Montana Public Radio Evening Newscast
Josh Burnham
MTPR Evening Newscast

The U.S. Supreme Court is refusing to take up the case of a Montana group that doesn't want to disclose its donors and spending, as it seeks to overturn the state's campaign finance laws.

Missoula’s Neptune Aviation has won a federal contract to modify military airplanes for use by the U.S. Forest Service. Last year’s Defense Authorization Act is sending 15 propeller-driven Sherpa aircraft to the Forest Service to carry smokejumpers and for other missions. Neptune Marketing Manager Kevin Condit says the contract is worth $5 million over five years, and means more work for the Missoula company.
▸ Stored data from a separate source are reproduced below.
/-- `HEARTBEAT` : sent at fabric cycle FL_CYCLES − 100 of every frame. -/
def execHeartbeat (s : State) : Result :=
  if s.stay.lstate ≠ 3 then .next s
  else
    let s := s.at' (s.flCycles - 100)
    let d := s.stay.ownDigest
    let msg := leBytes 8 s.frame.no ++ leBytes 4 (s.reg Reg.STAY.CONFIG_GEN)
      ++ [BitVec.ofNat 8 s.mode.num, if s.stay.depart then 1 else 0, 0, 0] ++ fitBytes 16 d
    let s := s.sendFrame 3 msg
    .next { s with stay := { s.stay with
      hbSent := some (s.frame.no, fitBytes 16 d), departed := s.stay.departed || s.stay.depart, depart := false } }.matchBeats

/-- The phase of the twin's tick, in cycles of 1 ns: the arrival cycle of its heartbeat less LINK_LAT, measured against
FL_CYCLES − 100, within half a frame (R389). -/
def State.beatPhase (s : State) (cyc : Nat) : Int :=
  let n : Int := s.flCycles
  let d := ((cyc : Int) - s.reg Reg.STAY.LINK_LAT - (n - 100)) % n
  if n < 2 * d then d - n else d

/-- The frame that runs on the twin as its heartbeat arrives: the one it closes where it arrives before the twin's tick. -/
def State.beatFrame (s : State) (frame cyc : Nat) : Nat :=
  if s.reg Reg.STAY.LINK_LAT < 100 && s.flCycles - 100 ≤ cyc then frame else frame + 1

/-- `HEARTBEAT_RX` : it arrives in fabric cycle `cyc`: the tick phase and the numbering where the twin is the reference, DEPART, and the
digest of the frame it closes. -/
def execHeartbeatRx (frame : Nat) (digest : List Byte) (depart : Bool) (cyc : Nat) (s : State) : Result :=
  if s.stay.lstate ≠ 3 then .next s
  else
    let s := { s with stay := { s.stay with
      hbLast := s.tickOf frame <|> s.stay.hbLast, hbHeard := some (frame, fitBytes 16 digest) } }
    if depart then .next s.declareLost
    else
      let s := if s.reg Reg.FRAME.SOURCE = 2 then (s.track (s.beatPhase cyc)).takeNumber (s.beatFrame frame cyc) else s
      .next s.matchBeats

/-- `HEARTBEAT_MISS` : at fabric cycle 1,000 the heartbeat of the frame before is judged; the third miss in a row loses the
twin. -/
def execHeartbeatMiss (s : State) : Result :=
  if !s.stay.session then .next s
  else
    let s := s.at' 1000
    let seen := s.stay.hbLast.any fun t => decide (s.frame.ticks ≤ t + 1)
    let n := if seen then 0 else s.stay.hbMiss + 1
    let s := { s with stay := { s.stay with hbMiss := n } }
    .next (if 3 ≤ n then s.declareLost else s)

/-- `TWIN_LOST` : the link goes down, or another cause of R390. -/
def execTwinLost (s : State) : Result := .next (if s.stay.lstate = 0 then s else s.declareLost)

/-! ### Mirrored writes and commands (R395 to R399) -/

/-- An entry as the twin sends it; both twins hold it, so it reads MIRRORED. -/
def twinEntry (t : TwinEntry) : Entry :=
  { alg := t.alg, klen := t.klen, usage := t.usage, part := t.part, exportF := t.exportF, mirror := 1, persist := t.persist,
    packed := t.packed, system := t.system, rows := t.rows, kbits := t.kbits, pubexp := t.pubexp, tr31 := t.tr31,
    useLimit := t.useLimit, notAfter := t.notAfter, material := t.material }

/-- The rows of a head row that other entries hold: their heads. -/
def State.overlapHeads (s : State) (head rows : Nat) : List (Nat × Entry) :=
  s.cleat.ents.filterMap fun (x : Nat × Option Entry) => x.2.bind fun e =>
    if x.1 < head + rows ∧ head < x.1 + e.rows then some (x.1, e) else none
A hearing on requiring background checks for gun purchases happens tonight before Missoula’s city council. The advocacy group Moms Demand Action For Gun Sense in America is backing the proposed city ordinance that would require criminal background checks for gun sales between private parties. Right now, those checks are only required for federally licensed firearms dealers.

Most Indian reservations in Montana have local polling places, but not all of them have satellite voting offices that provide other services.  Today Montana Secretary of State Linda McCulloch directed all counties with reservations to provide satellite offices, if local tribes request them and if they’re required under the federal Voting Rights Act.

A male grizzly bear cub struck and killed on Highway 93 south of Ronan, the Confederated Salish and Kootenai Tribes report. A press release says the approximately 100 pound cub was discovered by a passing motorist. 

About 13,000 people on the Flathead Reservation were without electricity for several hours longer than expected during a planned power outage this weekend. The Bonneville Power Administration installed about 10 new power poles and upgraded transmission lines at the Salish Kootenai Dam substation site.

A one-time billionaire will have to spend at least another month in jail while a judge decides whether he has finally revealed what happened to the money from a real-estate deal he wasn't supposed to make. Yellowstone Club founder Tim Blixseth was in court Monday in his first public appearance since U.S. District Judge Sam Haddon locked him up April 20th for civil contempt.

Washington state wildlife officials are forming a new panel to review claims for indirect livestock losses caused by wolves. The new panel will recommend compensation for indirect wolf-related losses, such as reduced weight gain, low pregnancy rates and higher than normal losses.